__About this task__: Please retype the records below exactly, from the first line down to and including the line with "if onTileSet x (n".

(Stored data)
-- ==== Sys2Proof/Machine/Tenancy.lean ====
section
/-! DEFINITION. Functions, hand-over, boot, SPDM and the lease (21 R328, R336 to R343). -/
namespace Sys2Proof.Machine
noncomputable section

/-! Enabling a function (R328). -/

/-- A hart slot on the tile set of a function. -/
def onTileSet (x : Func) (t : Nat) : Bool := funcDies x / 2 ^ (t / 128) % 2 == 1 && funcFirst x ≤ t % 128 && t % 128 < funcFirst x + funcCount x
/-- PFIRST and PNGRP go into a slot word, as a store of the root core (R220, R221). -/
def partitionSlot (x : Func) (s : State) (h : HartId) : State :=
  let v := w64 (putBits (putBits (s.slotWord h).toNat 19 16 (funcPngrp x)) 22 20 (funcPfirst x))
  agentStore .root (tilePage (tileOf h) + 8 * (slotOf h).val) v s
def enableHart (f : Nat) (x : Func) (s : State) (h : HartId) : State :=
  if onTileSet x (tileOf h).val && Config.allotted s.now f 0 h.val then
    partitionSlot x (s.onHart h fun a => { a with func := BitVec.ofNat 5 f, world := x.w[0].toNat / 256 % 2 == 1, prio := BitVec.ofNat 4 (funcPrio x) }) h
  else s
def ownerWord (f : Nat) (x : Func) : Word := w64 (f + 256 * (x.w[0].toNat / 256 % 2))
def enableQueue (f : Nat) (x : Func) (s : State) (n : Nat) : State :=
  if Config.allotted s.now f 1 n then s.setQueue n { s.queue n with w := (s.queue n).w.set 7 (ownerWord f x) } else s
def enableKernel (f : Nat) (x : Func) (s : State) (n : Nat) : State :=
  if Config.allotted s.now f 2 n then s.setKernel n { s.kernel n with own := ownerWord f x } else s
def enableSlot (f : Nat) (x : Func) (s : State) (n : Nat) : State :=
  if onTileSet x (n / 4) && Config.allotted s.now f 3 n then
    s.setTslot n { s.tslot n with owner := w64 (putBits (s.tslot n).owner.toNat 20 16 f) }
  else s

/-- The keys that function f's windows may carry: KEYLO to KEYHI, and slot 0 for secure memory alone (R328, R334). -/
def keyLow (x : Func) : Nat := if x.w[0].toNat / 256 % 2 = 1 then x.w[6].toNat % 4096 else max 1 (x.w[6].toNat % 4096)
def keyHigh (x : Func) : Nat := x.w[6].toNat / 65536 % 4096
/-- Word i of window n of an L0 frame of the function.  Which ranges it grants is free; a function without a key has no valid
window (log 25). -/
def givenWindow (now : Nat) (x : Func) (frame n i : Nat) : Word :=
  let v := Config.windowGiven now frame n i
  match i with
  | 0 => if keyHigh x < keyLow x then 0 else v &&& 0xFFFFFFFFC001#64
  | 1 => v &&& 0xFFFFFFFFC000#64
  | 2 => v &&& 0x1FF#64
  | _ => w64 (keyLow x + v.toNat % (keyHigh x + 1 - keyLow x))
/-- The reach windows of one L0 frame, where it is the function's (R305). -/
def enableFrame (f : Nat) (x : Func) (s : State) (p : Nat × Word) : State :=
  if tagUse p.2.toNat && tagLevel p.2.toNat == 0 && p.2.toNat / 65536 % 32 == f then
    { s with hub := { s.hub with reach := (List.range 32).foldl (fun r k => mset r (32 * p.1 + k) (givenWindow s.now x p.1 (k / 4) (k % 4))) s.hub.reach } }
  else s

/-- FEN is set: the function's pages are given to it, and its spaces their reach windows.  A device whose configuration block failed has the physical function
alone (R339).  The physical function's EVENT queue then hears of a lease reset (R341). -/
def execFunctionEnable (f : FuncId) (s : State) : Out :=
  let s1 := s.onFunc f.val fun x => { x with
    w := x.w.set 0 (x.w[0] ||| 1#64), inSlice := if funcEnabled x then x.inSlice else !tilesTaken s f.val }
  let x := s1.func f.val
  .next (if s.hub.pfOnly && f != 0 then s
    else
      let s := allHarts.foldl (enableHart f.val x) s1
      let s := (List.range 65536).foldl (enableQueue f.val x) s
      let s := (List.range 4096).foldl (enableKernel f.val x) s
      let s := (List.range 2048).foldl (enableSlot f.val x) s
      let s := s.hub.tags.foldl (enableFrame f.val x) s
      if f = 0 ∧ s.hub.lease.due then
        postEvent { s with hub := { s.hub with lease := { s.hub.lease with due := false } } } 0 0x50 0 (Config.openField s.now 4).toNat (Config.openField s.now 5).toNat
      else s)

/-! MX registers (R339). -/

def extendMx (x : Hub) (i : Fin 8) (d : BitVec 384) : Hub :=
  { x with mx := x.mx.set i (Config.sha384 96 (x.mx[i].toNat * 2 ^ 384 + d.toNat)) }

/-! Hand-over (R337, R338). -/

def pfEvent (s : State) (code : Nat) : State := postEvent s 0 code 0 (Config.openField s.now 6).toNat (Config.openField s.now 7).toNat

/-- The cursors that an image passes on: HEAD, and TAIL in the upper half, of each HOSTCMD queue of f.  DESIGN CHOICE: which, and
where in the block (log 24). -/
def cursors (s : State) (f : Nat) : List Word :=
  ((s.queues.filter fun p => qKind p.2 == 3 && qOwner p.2 == f).map fun p => w64 (qHead p.2 + 2 ^ 32 * qTail p.2)).take 511
def activeBank (x : Func) : Nat := x.w[8].toNat / 2 % 2
/-- The state block of the running image, the top 4 KiB of the active bank: its version, then the cursors (R338). -/
def stateBlock (s : State) (f v : Nat) : List (Nat × Word) :=
  let x := s.func f
  let at_ := 0x3E00 + 0x4000 * activeBank x
  (cursors s f).zipIdx.foldl (fun p c => mset p (at_ + 1 + c.2) c.1) (mset x.priv at_ (w64 v))

/-- A request for hand-over: the signature, the image's digest, and the versions of the state block that it accepts.  The image
stands in the inactive bank and the block is written before it.  A device whose configuration block failed runs ROM images
only (R339). -/
def execHandOver (f : FuncId) (sigOk : Bool) (digest : BitVec 384) (lo hi : BitVec 8) (s : State) : Out :=
  let v := (s.func f.val).w[8].toNat / 256 % 256
  .next (if f = 0 then pfEvent s 0x52
    else
      let s := s.onFunc f.val fun x => { x with
        images := x.images.set! (1 - activeBank x) (some digest), priv := stateBlock s f.val v }
      if !sigOk ∨ s.hub.pfOnly then pfEvent s 0x52
      else
        let s := { s with hub := extendMx s.hub 3 digest }
        if lo.toNat ≤ v ∧ v ≤ hi.toNat then (s.onFunc f.val fun x => { x with handOver := some (BitVec.ofNat 8 v) }).later (.handOverSwitch f)
        else pfEvent s 0x52)

/-- The cores switch at a packet boundary: BANK flips, and the new image runs, with the state block's address. -/
def execHandOverSwitch (f : FuncId) (s : State) : Out :=
  let x := s.func f.val
  .next (match x.handOver with
    | none => s
    | some _ =>
      if !x.waits.isEmpty then s.retry (.handOverSwitch f)
      else
        let bank := 1 - activeBank x
        pfEvent (s.setFunc f.val { x with
          handOver := none, verified := some (Fin.ofNat 2 bank), blockAt := some (0x1F000 + 0x20000 * activeBank x)
          w := x.w.set 8 (w64 (1 + 2 * bank + 256 * ((Config.openField s.now 3).toNat % 256))) }) 0x51)

/-! Power-on (R339). -/

/-- The tiles after power-on at step `now`: CYCLE counts from there (R205). -/
def freshTiles (now : Nat) : List (Nat × Tile) := (List.range 512).map fun t => (t, { Tile.reset with cycSince := now })
/-- The module stands as after power-on reset; what the model's own choices are, and the lease, stay. -/
def powered (s : State) : State :=
  { State.reset with
    now := s.now, tiles := freshTiles s.now, agenda := s.agenda, sent := s.sent, staleXlat := s.staleXlat, hostStall := s.hostStall, peerStall := s.peerStall, outsideErr := s.outsideErr, storeNo := s.storeNo
    hub := { State.reset.hub with lease := s.hub.lease } }

/-- The boot ROM: the block's signature, and its digest. -/
def execPowerOn (blockOk : Bool) (block : BitVec 384) (s : State) : Out :=
  let t := powered s
  let h := extendMx (extendMx (extendMx t.hub 0 block) 1 (Config.romDigest false)) 2 (Config.romDigest true)
  let h := { h with pfOnly := !blockOk, keys := [(0, Config.slot0Key)], tickSince := s.now }
  .next (if s.hub.lease.state = 0 then { t with hub := h }
    else ({ t with hub := { h with lease := { h.lease with state := 2, keyHash := 0, mx4 := h.mx[4] } } }).later .leaseResetComplete)

/-! SPDM (R340). -/

def spdmAnswer (s : State) (req : Nat) (ok : Bool) (body : List (BitVec 8)) : State := s.send (.spdm req ok (body.map (·.toNat)))
/-- A response whose contents the spec leaves to SPDM (log 15). -/
def spdmOpen (s : State) (req : Nat) (ok : Bool) : State := spdmAnswer s req ok (if ok then Config.spdmBody req s.now else [])
/-- The n bytes of x, lowest first. -/
def leBytes (n x : Nat) : List (BitVec 8) := (List.range n).map fun i => BitVec.ofNat 8 (x / 256 ^ i)

def execGetVersion (s : State) : Out := .next (spdmOpen s 0 true)
def execGetCapabilities (s : State) : Out := .next (spdmOpen s 1 true)
/-- ECDSA P-384 and SHA-384 only. -/
def execNegotiateAlgorithms (p384 sha384 : Bool) (s : State) : Out := .next (spdmOpen s 2 (p384 && sha384))
def execGetDigests (s : State) : Out := .next (spdmOpen s 3 true)
/-- The certificate slot is slot 0: a chain that ends in the device identity key. -/
def execGetCertificate (slot : BitVec 8) (s : State) : Out :=
  .next (if slot = 0 then spdmAnswer s 4 true (Config.certChain ++ leBytes 96 Config.deviceKey.toNat) else spdmAnswer s 4 false [])
def execChallenge (_nonce : BitVec 256) (s : State) : Out := .next (spdmOpen s 5 true)
def recordBytes (s : State) : Option (List (BitVec 8)) := s.hub.lease.record.map fun l => l.map fun b => BitVec.ofNat 8 b
/-- Blocks 1 to 8 are MX0 to MX7, block 0x10 the completion record; 0 and 0xFF ask for the number and for all. -/
def execGetMeasurements (block : BitVec 8) (s : State) : Out :=
  let b := block.toNat
  .next (if 1 ≤ b ∧ b ≤ 8 then spdmAnswer s 6 true (leBytes 48 (s.hub.mx[b - 1]!).toNat)
    else if b = 0x10 then (match recordBytes s with | some r => spdmAnswer s 6 true r | none => spdmAnswer s 6 false [])
    else spdmOpen s 6 (b == 0 || b == 255))
def execGetRecord (s : State) : Out :=
  .next (match recordBytes s with | some r => spdmAnswer s 9 true r | none => spdmAnswer s 9 false [])

/-! The lease (R341 to R343). -/

def execLeaseBegin (sigOk : Bool) (id : BitVec 128) (key : BitVec 384) (mask : BitVec 32) (s : State) : Out :=
  .next (if !sigOk ∨ s.hub.lease.state ≠ 0 ∨ s.hub.pfOnly then spdmAnswer s 7 false []
    else
      let h := extendMx s.hub 4 (Config.enrolDigest id key mask)
      spdmOpen { s with hub := { h with lease := { h.lease with state := 1, id := id, keyHash := key, mask := mask, start := s.tick, begun := true } } } 7 true)

/-- A hart that a lease reset stops and clears. -/
def Hart.leaseCleared (x : Hart) : Hart :=
  { func := x.func, world := x.world, prio := x.prio, nstop := x.nstop, lazyV := x.lazyV, lateS := x.lateS }
/-- An engine that carries nothing. -/
def Engine.emptied (x : Engine) : Engine := { x with strip := none, w := ((((x.w.set 0 0).set 1 0).set 2 0).set 3 0).set 4 0 }
/-- Copies end, their futures POISONED (R321). -/
def dropCopies (s : State) : State :=
  (s.copies.map (·.1)).foldl (fun s n => abandonCopy { s with copies := mset s.copies n { mget s.copies n noCopy with running := 0 } } n) s
/-- Steps 1 to 3 of R342: what harts have stored is performed, functions are reset, clusters are in recovery mode, function
cores on their ROM images.  Tiles without a hart that requests go to the near gear (R293). -/
def leaseStart (s : State) : State :=
  let s := writeBack (performV s fun _ _ => true) fun _ _ => true
  let s : State := dropCopies { s with harts := s.harts.map fun (n, x) => (n, x.leaseCleared) }
  let s : State := { s with
    engines := s.engines.map fun (n, x) => (n, x.emptied)
    queues := s.queues.map fun (n, q) => (n, q.cleared)
    kernels := s.kernels.map fun (n, k) => (n, k.cleared)
    funcs := s.funcs.map fun (n, x) => (n, { ({ x with verified := none } : Func).restarted s.now n with
      inReset := true, latch := Vector.replicate 64 0, pending := 0, inSlice := true, passed := 0, charged := [] })
    hub := { s.hub with cluster := 0xFFFFFFFFFFFFFFFF
                        lease := { s.hub.lease with state := 2, keyHash := 0, mx4 := s.hub.mx[4] } } }
  s.tiles.foldl (fun s p => gearCheck s (Fin.ofNat 512 p.1)) s

def execLeaseReset (sigOk : Bool) (s : State) : Out :=
  .next (if !sigOk then spdmAnswer s 8 false []
    else if s.hub.lease.state = 2 then spdmOpen s 8 true
    else spdmOpen ((leaseStart s).later .leaseResetComplete) 8 true)

/-- Bytes that the scrub does not reach: secure ranges, secure table frames, a quarantined tile's store, and what is not
the module's. -/
def scrubKeeps (s : State) (a : Nat) : Bool :=
  if inBacking s a then tagWorld (mget s.hub.tags ((a - s.hub.aback.toNat) / 0x4000) 0).toNat
  else match regionOf a with
    | some .hbm => Config.secureHbm a
    | some .store => (mget s.tiles ((a - 0x100000000000) / 0x200000) Tile.reset).quar
    | _ => true

/-- A tile after the scrub at step `now`: CYCLE counts from there (R205), and a quarantine is recorded again (R21). -/
def Tile.scrubbed (x : Tile) (now : Nat) (tick : Word) : Tile :=
  let y := { Tile.reset with quar := x.quar, cycSince := now, lazyWb := x.lazyWb, icFill := x.icFill }
  if x.quar then y.logError #v[1, 0, tick] else y

/-- Bytes zeroed of class i (R343): arena frames and tile stores as counted; memory-side caches (R12), tangent pages (R44),
function core memories (R336) and key slots (R334) as they are; the sizes of the other classes the spec does not give. -/
def zeroedBytes (s : State) (i : Nat) : Nat :=
  if i = 1 then 0x4000 * ((List.range s.hub.aframes.toNat).filter fun f => !tagWorld (mget s.hub.tags f 0).toNat).length
  else if i = 2 then 0x200000 * (512 - (s.tiles.filter fun p => p.2.quar).length)
  else if i = 6 then 4 * 0x4000000
  else if i = 8 then 2048 * 0x4000
  else if i = 9 then 16 * 0x40000
  else if i = 10 then 64 * 4095
  else if i = 11 then 0
  else (Config.openField s.now (16 + i)).toNat

/-- The completion record before its signature: bytes 0x000 to 0x19F. -/
def recordBody (s : State) : List (BitVec 8) :=
  let l := s.hub.lease
  leBytes 8 0x44524345534C5647 ++ leBytes 4 1 ++ leBytes 4 (if s.tiles.any fun p => p.2.quar then 3 else 0)
    ++ leBytes 16 (if l.begun then l.id.toNat else 0) ++ leBytes 4 l.mask.toNat ++ leBytes 4 0 ++ leBytes 8 l.start.toNat ++ leBytes 8 s.tick.toNat
    ++ leBytes 48 l.mx4.toNat ++ (List.range 12).flatMap (fun i => leBytes 8 (zeroedBytes s i)) ++ leBytes 216 0
def leNat : List (BitVec 8) → Nat
  | [] => 0
  | b :: r => b.toNat + 256 * leNat r
/-- The record, signed. -/
def signedRecord (s : State) : List (BitVec 8) :=
  let b := recordBody s
  let (r, t) := Config.sign (Config.sha384 416 (leNat b))
  b ++ leBytes 48 r.toNat ++ leBytes 48 t.toNat

/-- The hub's pages as after reset, and TICK (R4, R205); the measurements, key slot 0, the lease and what configures the boot
stay. -/
def Hub.scrubbed (x : Hub) (now : Nat) : Hub :=
  { keys := x.keys.filter fun p => p.1 == 0
    tickSince := now
    mx := x.mx, pfOnly := x.pfOnly, lease := x.lease }

/-- A function's page as after reset (R4), its core's own memory zeroed (R342); its BAR0 stays. -/
def Func.scrubbed (x : Func) : Func := { latch := x.latch, msix := x.msix, msixPend := x.msixPend, pending := x.pending, aer := x.aer }

/-- Steps 4 to 6 of R342: memory and pages are zeroed, the record is signed, the module reports READY. -/
def scrubbed (s : State) : State :=
  { s with
    mem := s.mem.filter fun c => scrubKeeps s c.1
    poison := s.poison.filter fun q => scrubKeeps s (8 * q)
    lineKey := s.lineKey.filter fun p => scrubKeeps s (64 * p.1)
    dcache := [], icache := [], fcache := [], vbuf := []
    harts := [], engines := [], tslots := [], queues := [], kernels := [], copies := [], walks := []
    tiles := (List.finRange 512).map fun t => (t.val, (s.tile t).scrubbed s.now 0)
    funcs := s.funcs.map fun (n, x) => (n, x.scrubbed)
    hub := s.hub.scrubbed s.now }

def execLeaseResetComplete (s : State) : Out :=
  .next (if s.hub.lease.state ≠ 2 then s
    else
      let rec_ := (signedRecord s).map (·.toNat)
      let t := scrubbed s
      { t with hub := { t.hub with lease := { state := 0, record := some rec_, due := true } } })

end
end Sys2Proof.Machine
end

__Exercise solution__:
-- ==== Sys2Proof/Machine/Tenancy.lean ====
section
/-! DEFINITION. Functions, hand-over, boot, SPDM and the lease (21 R328, R336 to R343). -/
namespace Sys2Proof.Machine
noncomputable section

/-! Enabling a function (R328). -/

/-- A hart slot on the tile set of a function. -/
def onTileSet (x : Func) (t : Nat) : Bool := funcDies x / 2 ^ (t / 128) % 2 == 1 && funcFirst x ≤ t % 128 && t % 128 < funcFirst x + funcCount x
/-- PFIRST and PNGRP go into a slot word, as a store of the root core (R220, R221). -/
def partitionSlot (x : Func) (s : State) (h : HartId) : State :=
  let v := w64 (putBits (putBits (s.slotWord h).toNat 19 16 (funcPngrp x)) 22 20 (funcPfirst x))
  agentStore .root (tilePage (tileOf h) + 8 * (slotOf h).val) v s
def enableHart (f : Nat) (x : Func) (s : State) (h : HartId) : State :=
  if onTileSet x (tileOf h).val && Config.allotted s.now f 0 h.val then
    partitionSlot x (s.onHart h fun a => { a with func := BitVec.ofNat 5 f, world := x.w[0].toNat / 256 % 2 == 1, prio := BitVec.ofNat 4 (funcPrio x) }) h
  else s
def ownerWord (f : Nat) (x : Func) : Word := w64 (f + 256 * (x.w[0].toNat / 256 % 2))
def enableQueue (f : Nat) (x : Func) (s : State) (n : Nat) : State :=
  if Config.allotted s.now f 1 n then s.setQueue n { s.queue n with w := (s.queue n).w.set 7 (ownerWord f x) } else s
def enableKernel (f : Nat) (x : Func) (s : State) (n : Nat) : State :=
  if Config.allotted s.now f 2 n then s.setKernel n { s.kernel n with own := ownerWord f x } else s
def enableSlot (f : Nat) (x : Func) (s : State) (n : Nat) : State :=
  if onTileSet x (n / 4) && Config.allotted s.now f 3 n then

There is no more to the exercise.